======== Input data ========

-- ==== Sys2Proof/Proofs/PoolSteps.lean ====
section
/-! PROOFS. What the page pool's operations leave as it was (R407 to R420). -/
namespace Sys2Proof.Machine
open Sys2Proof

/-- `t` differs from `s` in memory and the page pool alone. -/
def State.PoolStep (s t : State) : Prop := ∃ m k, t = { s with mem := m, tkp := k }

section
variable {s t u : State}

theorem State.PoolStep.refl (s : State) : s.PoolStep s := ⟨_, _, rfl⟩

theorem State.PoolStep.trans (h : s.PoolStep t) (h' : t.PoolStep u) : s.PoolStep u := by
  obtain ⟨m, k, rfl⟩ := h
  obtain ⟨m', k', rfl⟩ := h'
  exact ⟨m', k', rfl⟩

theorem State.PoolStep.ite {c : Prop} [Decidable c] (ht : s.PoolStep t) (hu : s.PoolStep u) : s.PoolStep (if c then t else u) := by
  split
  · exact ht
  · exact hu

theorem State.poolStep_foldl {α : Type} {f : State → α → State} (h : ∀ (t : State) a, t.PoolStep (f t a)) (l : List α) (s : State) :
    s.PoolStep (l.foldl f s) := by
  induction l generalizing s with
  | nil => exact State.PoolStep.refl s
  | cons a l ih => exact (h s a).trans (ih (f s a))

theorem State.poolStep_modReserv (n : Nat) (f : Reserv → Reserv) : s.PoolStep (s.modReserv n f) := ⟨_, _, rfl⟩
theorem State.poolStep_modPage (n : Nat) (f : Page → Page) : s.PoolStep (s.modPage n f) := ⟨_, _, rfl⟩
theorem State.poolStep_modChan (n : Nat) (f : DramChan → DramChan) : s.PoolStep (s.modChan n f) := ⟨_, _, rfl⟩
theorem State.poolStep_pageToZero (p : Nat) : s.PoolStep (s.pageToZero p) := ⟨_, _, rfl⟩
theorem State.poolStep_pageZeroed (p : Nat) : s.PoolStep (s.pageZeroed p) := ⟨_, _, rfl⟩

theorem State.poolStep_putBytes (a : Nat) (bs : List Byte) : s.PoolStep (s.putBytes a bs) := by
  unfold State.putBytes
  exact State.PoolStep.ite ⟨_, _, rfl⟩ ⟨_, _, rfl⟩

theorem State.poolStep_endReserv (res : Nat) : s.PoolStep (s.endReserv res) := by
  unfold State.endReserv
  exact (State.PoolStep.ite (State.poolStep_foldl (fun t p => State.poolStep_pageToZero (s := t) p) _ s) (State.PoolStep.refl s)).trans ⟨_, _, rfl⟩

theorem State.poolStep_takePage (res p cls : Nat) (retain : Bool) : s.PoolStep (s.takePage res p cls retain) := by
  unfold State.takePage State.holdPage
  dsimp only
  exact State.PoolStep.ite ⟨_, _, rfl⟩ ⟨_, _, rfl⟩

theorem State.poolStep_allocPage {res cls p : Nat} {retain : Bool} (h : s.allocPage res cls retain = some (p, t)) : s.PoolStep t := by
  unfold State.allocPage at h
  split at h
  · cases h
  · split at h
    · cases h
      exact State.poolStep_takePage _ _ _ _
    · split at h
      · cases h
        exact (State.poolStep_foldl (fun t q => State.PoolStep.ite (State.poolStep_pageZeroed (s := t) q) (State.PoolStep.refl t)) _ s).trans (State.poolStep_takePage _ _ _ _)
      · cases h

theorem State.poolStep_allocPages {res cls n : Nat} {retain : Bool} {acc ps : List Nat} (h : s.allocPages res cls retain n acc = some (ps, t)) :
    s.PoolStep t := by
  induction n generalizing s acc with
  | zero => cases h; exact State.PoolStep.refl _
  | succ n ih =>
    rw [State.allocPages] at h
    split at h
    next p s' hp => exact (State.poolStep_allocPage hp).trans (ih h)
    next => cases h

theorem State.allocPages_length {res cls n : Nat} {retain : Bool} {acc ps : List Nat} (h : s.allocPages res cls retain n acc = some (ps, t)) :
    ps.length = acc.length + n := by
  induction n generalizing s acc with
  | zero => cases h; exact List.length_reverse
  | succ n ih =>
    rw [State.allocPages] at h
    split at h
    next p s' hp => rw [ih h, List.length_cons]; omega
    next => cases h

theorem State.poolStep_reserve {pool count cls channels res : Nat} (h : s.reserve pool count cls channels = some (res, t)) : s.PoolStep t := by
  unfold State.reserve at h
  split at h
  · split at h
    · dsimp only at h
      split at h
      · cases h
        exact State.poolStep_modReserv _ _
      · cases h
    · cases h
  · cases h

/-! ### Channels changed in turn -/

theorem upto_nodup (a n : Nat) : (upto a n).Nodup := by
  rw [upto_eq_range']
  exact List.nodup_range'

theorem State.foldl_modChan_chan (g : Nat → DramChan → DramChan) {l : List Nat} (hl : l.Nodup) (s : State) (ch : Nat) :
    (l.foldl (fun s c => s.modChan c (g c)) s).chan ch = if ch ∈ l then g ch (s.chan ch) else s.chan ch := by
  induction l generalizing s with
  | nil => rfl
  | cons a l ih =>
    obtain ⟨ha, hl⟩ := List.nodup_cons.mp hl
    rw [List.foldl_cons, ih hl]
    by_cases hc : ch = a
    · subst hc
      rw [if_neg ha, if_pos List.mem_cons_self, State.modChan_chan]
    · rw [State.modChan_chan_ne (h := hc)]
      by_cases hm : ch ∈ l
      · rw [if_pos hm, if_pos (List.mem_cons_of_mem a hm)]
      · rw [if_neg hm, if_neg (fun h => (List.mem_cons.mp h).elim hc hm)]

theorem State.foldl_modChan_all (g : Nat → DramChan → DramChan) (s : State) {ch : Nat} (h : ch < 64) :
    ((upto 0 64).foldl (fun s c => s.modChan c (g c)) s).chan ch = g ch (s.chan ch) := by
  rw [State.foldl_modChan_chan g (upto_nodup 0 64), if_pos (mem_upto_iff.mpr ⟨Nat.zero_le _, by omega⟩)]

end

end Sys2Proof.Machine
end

========

*Work item*
Could you print every record above exactly as it appears?

*Solution for this problem*
-- ==== Sys2Proof/Proofs/PoolSteps.lean ====
section
/-! PROOFS. What the page pool's operations leave as it was (R407 to R420). -/
namespace Sys2Proof.Machine
open Sys2Proof

/-- `t` differs from `s` in memory and the page pool alone. -/
def State.PoolStep (s t : State) : Prop := ∃ m k, t = { s with mem := m, tkp := k }

section
variable {s t u : State}

theorem State.PoolStep.refl (s : State) : s.PoolStep s := ⟨_, _, rfl⟩

theorem State.PoolStep.trans (h : s.PoolStep t) (h' : t.PoolStep u) : s.PoolStep u := by
  obtain ⟨m, k, rfl⟩ := h
  obtain ⟨m', k', rfl⟩ := h'
  exact ⟨m', k', rfl⟩

theorem State.PoolStep.ite {c : Prop} [Decidable c] (ht : s.PoolStep t) (hu : s.PoolStep u) : s.PoolStep (if c then t else u) := by
  split
  · exact ht
  · exact hu

theorem State.poolStep_foldl {α : Type} {f : State → α → State} (h : ∀ (t : State) a, t.PoolStep (f t a)) (l : List α) (s : State) :
    s.PoolStep (l.foldl f s) := by
  induction l generalizing s with
  | nil => exact State.PoolStep.refl s
  | cons a l ih => exact (h s a).trans (ih (f s a))

theorem State.poolStep_modReserv (n : Nat) (f : Reserv → Reserv) : s.PoolStep (s.modReserv n f) := ⟨_, _, rfl⟩
theorem State.poolStep_modPage (n : Nat) (f : Page → Page) : s.PoolStep (s.modPage n f) := ⟨_, _, rfl⟩
theorem State.poolStep_modChan (n : Nat) (f : DramChan → DramChan) : s.PoolStep (s.modChan n f) := ⟨_, _, rfl⟩
theorem State.poolStep_pageToZero (p : Nat) : s.PoolStep (s.pageToZero p) := ⟨_, _, rfl⟩
theorem State.poolStep_pageZeroed (p : Nat) : s.PoolStep (s.pageZeroed p) := ⟨_, _, rfl⟩

theorem State.poolStep_putBytes (a : Nat) (bs : List Byte) : s.PoolStep (s.putBytes a bs) := by
  unfold State.putBytes
  exact State.PoolStep.ite ⟨_, _, rfl⟩ ⟨_, _, rfl⟩

theorem State.poolStep_endReserv (res : Nat) : s.PoolStep (s.endReserv res) := by
  unfold State.endReserv
  exact (State.PoolStep.ite (State.poolStep_foldl (fun t p => State.poolStep_pageToZero (s := t) p) _ s) (State.PoolStep.refl s)).trans ⟨_, _, rfl⟩

theorem State.poolStep_takePage (res p cls : Nat) (retain : Bool) : s.PoolStep (s.takePage res p cls retain) := by
  unfold State.takePage State.holdPage
  dsimp only
  exact State.PoolStep.ite ⟨_, _, rfl⟩ ⟨_, _, rfl⟩

theorem State.poolStep_allocPage {res cls p : Nat} {retain : Bool} (h : s.allocPage res cls retain = some (p, t)) : s.PoolStep t := by
  unfold State.allocPage at h
  split at h
  · cases h
  · split at h
    · cases h
      exact State.poolStep_takePage _ _ _ _
    · split at h
      · cases h
        exact (State.poolStep_foldl (fun t q => State.PoolStep.ite (State.poolStep_pageZeroed (s := t) q) (State.PoolStep.refl t)) _ s).trans (State.poolStep_takePage _ _ _ _)
      · cases h

theorem State.poolStep_allocPages {res cls n : Nat} {retain : Bool} {acc ps : List Nat} (h : s.allocPages res cls retain n acc = some (ps, t)) :
    s.PoolStep t := by
  induction n generalizing s acc with
  | zero => cases h; exact State.PoolStep.refl _
  | succ n ih =>
    rw [State.allocPages] at h
    split at h
    next p s' hp => exact (State.poolStep_allocPage hp).trans (ih h)
    next => cases h

theorem State.allocPages_length {res cls n : Nat} {retain : Bool} {acc ps : List Nat} (h : s.allocPages res cls retain n acc = some (ps, t)) :
    ps.length = acc.length + n := by
  induction n generalizing s acc with
  | zero => cases h; exact List.length_reverse
  | succ n ih =>
    rw [State.allocPages] at h
    split at h
    next p s' hp => rw [ih h, List.length_cons]; omega
    next => cases h

theorem State.poolStep_reserve {pool count cls channels res : Nat} (h : s.reserve pool count cls channels = some (res, t)) : s.PoolStep t := by
  unfold State.reserve at h
  split at h
  · split at h
    · dsimp only at h
      split at h
      · cases h
        exact State.poolStep_modReserv _ _
      · cases h
    · cases h
  · cases h

/-! ### Channels changed in turn -/

theorem upto_nodup (a n : Nat) : (upto a n).Nodup := by
  rw [upto_eq_range']
  exact List.nodup_range'

theorem State.foldl_modChan_chan (g : Nat → DramChan → DramChan) {l : List Nat} (hl : l.Nodup) (s : State) (ch : Nat) :
    (l.foldl (fun s c => s.modChan c (g c)) s).chan ch = if ch ∈ l then g ch (s.chan ch) else s.chan ch := by
  induction l generalizing s with
  | nil => rfl
  | cons a l ih =>
    obtain ⟨ha, hl⟩ := List.nodup_cons.mp hl
    rw [List.foldl_cons, ih hl]
    by_cases hc : ch = a
    · subst hc
      rw [if_neg ha, if_pos List.mem_cons_self, State.modChan_chan]
    · rw [State.modChan_chan_ne (h := hc)]
      by_cases hm : ch ∈ l
      · rw [if_pos hm, if_pos (List.mem_cons_of_mem a hm)]
      · rw [if_neg hm, if_neg (fun h => (List.mem_cons.mp h).elim hc hm)]

theorem State.foldl_modChan_all (g : Nat → DramChan → DramChan) (s : State) {ch : Nat} (h : ch < 64) :
    ((upto 0 64).foldl (fun s c => s.modChan c (g c)) s).chan ch = g ch (s.chan ch) := by
  rw [State.foldl_modChan_chan g (upto_nodup 0 64), if_pos (mem_upto_iff.mpr ⟨Nat.zero_le _, by omega⟩)]

end

end Sys2Proof.Machine
end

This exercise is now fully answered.